From a political perspective, even if the GOP could pass such a plan in the House, it would never pass muster with the reality-based Senate Democrats — who have every reason to follow the age-old advice that if your opponents are digging a hole, hand them a shovel. There is zero political incentive for Democrats to go along with a replacement bill that is not Obamacare or better. So a Senate filibuster is inevitable. Even if Republicans do come up with a replacement plan, the chances of passing it are about as likely as unicorns racing down Pennsylvania Ave.
Oddly, this could play to the GOP’s political benefit: They could claim that the enchanted replacement plan that will be so terrific it will make your head spin is being blocked by the big bad Democrats.
Unfortunately for Republicans, they could repeal broad swaths of Obamacare, though not all of it, via the budget reconciliation process, which requires only 51 votes — and their most rabid supporters expect them to do that. But partial repeal that keeps in place Obamacare regulations but not the spending to maintain the program is a recipe for a long, drawn-out political catastrophe in which the individual health care marketplace slowly collapses. Republicans would find themselves under ever-increasing pressure to fix a problem they created.

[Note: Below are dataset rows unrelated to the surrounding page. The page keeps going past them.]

-- ==== Sys2Proof/Proofs/BamgiuskLinks.lean ====
section
/-! SUPPORT. Bamgiusk Links (05_lanes, Table LANE-4). -/

namespace Sys2Proof.Machine

set_option Elab.async false

/-- Fault blocks whose reaction bytes are all 0: no source asks for a reset. -/
def calmBlocks : List (Nat × FaultBlock) :=
  (List.range 17).map fun b => (b, { react := (List.range 64).map fun n => (n, 0) })

/-! ## A link in UP whose converter input is not aligned, with a running channel bound to it -/

/-- A hub that serves: Bamgiusk Link 0 is in UP, its converter input is LOST, and channel 0, bound to it, runs (it substitutes). -/
def lostInput : State :=
  { chip := { phase := .serving, fwRunning := true }
    bgls := [(0, { state := .up, mode := 1, width := 1 })]
    bglIns := [(0, { base := { state := .lost } })]
    channels := [(0, { state := .running, kind := 2, source := 0 })]
    flt := { blocks := calmBlocks } }

theorem lostInput_noResets : lostInput.NoResets := by
  unfold State.NoResets
  decide +kernel

/-- The channel runs on when the link goes down: its input has nothing more to lose. -/
theorem lostInput_runs_on : ((after (bglLinkDown 0) lostInput).chan 0).state = .running := by decide +kernel

/-- Refutes O32: a link's fall does not stop the running channels of an input that was not aligned. Link 0 falls from UP while its
input is LOST, and channel 0, bound to it, stays RUNNING. -/
theorem not_bamgiuskLinksComeUpAndGoDown : ¬ Obligations.BamgiuskLinksComeUpAndGoDown := by
  unfold Obligations.BamgiuskLinksComeUpAndGoDown
  intro h
  obtain ⟨-, -, -, -, -, -, -, -, -, -, -, -, -, -, hDown⟩ := h
  have hInv : lostInput.Inv := ⟨by unfold TimeSt.ok; decide, rfl⟩
  obtain ⟨t, ht, -, -, -, -, hrunning⟩ := hDown lostInput 0 hInv (by decide) lostInput_noResets (by decide)
  have hrun : exec (.bglLinkDown 0) lostInput = .next (after (bglLinkDown 0) lostInput) := rfl
  have hend : t = after (bglLinkDown 0) lostInput := (Host.Outcome.next.inj (hrun.symm.trans ht)).symm
  exact hrunning 0 (by decide) (hend ▸ lostInput_runs_on)

end Sys2Proof.Machine
end

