/-- PRBS_READ reports the counts up to now and clears them where it is asked to. -/
theorem prbsRead_only (r : Req) (s : State) : ∃ k L b,
    opPrbsRead.effect r s = ({ s with freeCount := k, lanes := L }, ansDone b) ∧
    b = le 2 (r.u16 0) ++ le 1 (mask [(s.lane (r.u16 0)).prbs.locked, (s.lane (r.u16 0)).prbs.inverted]) ++ zeros 1
      ++ le 4 (s.lane (r.u16 0)).prbs.losses.toNat ++ le 8 ((s.lane (r.u16 0)).checked s.tick).bits.toNat
      ++ le 8 (getU b 16 8) ++ ts96 (s.lane (r.u16 0)).prbs.since ++ zeros 4 ∧
    ((s.lane (r.u16 0)).prbs.locked = false → getU b 16 8 = (s.lane (r.u16 0)).prbs.errors.toNat) ∧
    (∀ j, j ≠ r.u16 0 → tget {} L j = s.lane j) ∧
    tget {} L (r.u16 0) = (if bit (r.u8 2) 0 then
        { s.lane (r.u16 0) with prbs := { (s.lane (r.u16 0)).checked s.tick with losses := 0, bits := 0, errors := 0, since := s.now } }
      else { s.lane (r.u16 0) with
        prbs := { (s.lane (r.u16 0)).checked s.tick with errors := BitVec.ofNat 64 (getU b 16 8) } }) := by
  obtain ⟨k, L, p, hc, hself, hne, hp, hfree⟩ := countPrbs_only (r.u16 0) s
  have hlane : State.lane { s with freeCount := k, lanes := L } (r.u16 0) = { s.lane (r.u16 0) with prbs := p } := hself
  obtain ⟨hlk, hiv, hls, hsn, hrx⟩ := checked_fields (s.lane (r.u16 0)) s.tick
  have hbytes : prbsBytes (r.u16 0) p = le 2 (r.u16 0)
      ++ le 1 (mask [(s.lane (r.u16 0)).prbs.locked, (s.lane (r.u16 0)).prbs.inverted]) ++ zeros 1
      ++ le 4 (s.lane (r.u16 0)).prbs.losses.toNat ++ le 8 ((s.lane (r.u16 0)).checked s.tick).bits.toNat
      ++ le 8 (getU (prbsBytes (r.u16 0) p) 16 8) ++ ts96 (s.lane (r.u16 0)).prbs.since ++ zeros 4 := by
    rw [prbsBytes_errors, ← hlk, ← hiv, ← hls, ← hsn]
    unfold prbsBytes
    rw [hp]
  have heff : opPrbsRead.effect r s = (if bit (r.u8 2) 0 then ({ s with freeCount := k, lanes := L } : State).setLane (r.u16 0)
      { s.lane (r.u16 0) with prbs := { p with losses := 0, bits := 0, errors := 0, since := s.now } }
      else { s with freeCount := k, lanes := L }, ansDone (prbsBytes (r.u16 0) p)) := by
    unfold opPrbsRead
    dsimp only
    rw [hc, hlane]
    rfl
  have herr : (getU (prbsBytes (r.u16 0) p) 16 8) = p.errors.toNat := prbsBytes_errors ..
  cases hb : bit (r.u8 2) 0
  · rw [hb] at heff
    refine ⟨k, L, _, heff, hbytes, fun h => by rw [herr, hfree h], hne, ?_⟩
    rw [herr, BitVec.ofNat_toNat, BitVec.setWidth_eq, hself]
    exact congrArg (fun q => { s.lane (r.u16 0) with prbs := q }) hp
  · rw [hb] at heff
    refine ⟨k, _, _, heff, hbytes, fun h => by rw [herr, hfree h], fun j hj => ?_, ?_⟩
    · exact (tget_tset_ne _ _ _ _ _ hj).trans (hne j hj)
    · refine (tget_tset_self ..).trans ?_
      rw [hp]
      rfl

For Republicans, there is no happy ending to this story. If they don’t repeal Obamacare, they infuriate their supporters; if they do repeal it, they infuriate everyone else. But considering that polling shows even hinterland-dwelling Republicans like the individual aspects of Obamacare, the choice should be an easy one. The question now for the Republican Party is whether they’ll be able to separate fantasy from reality.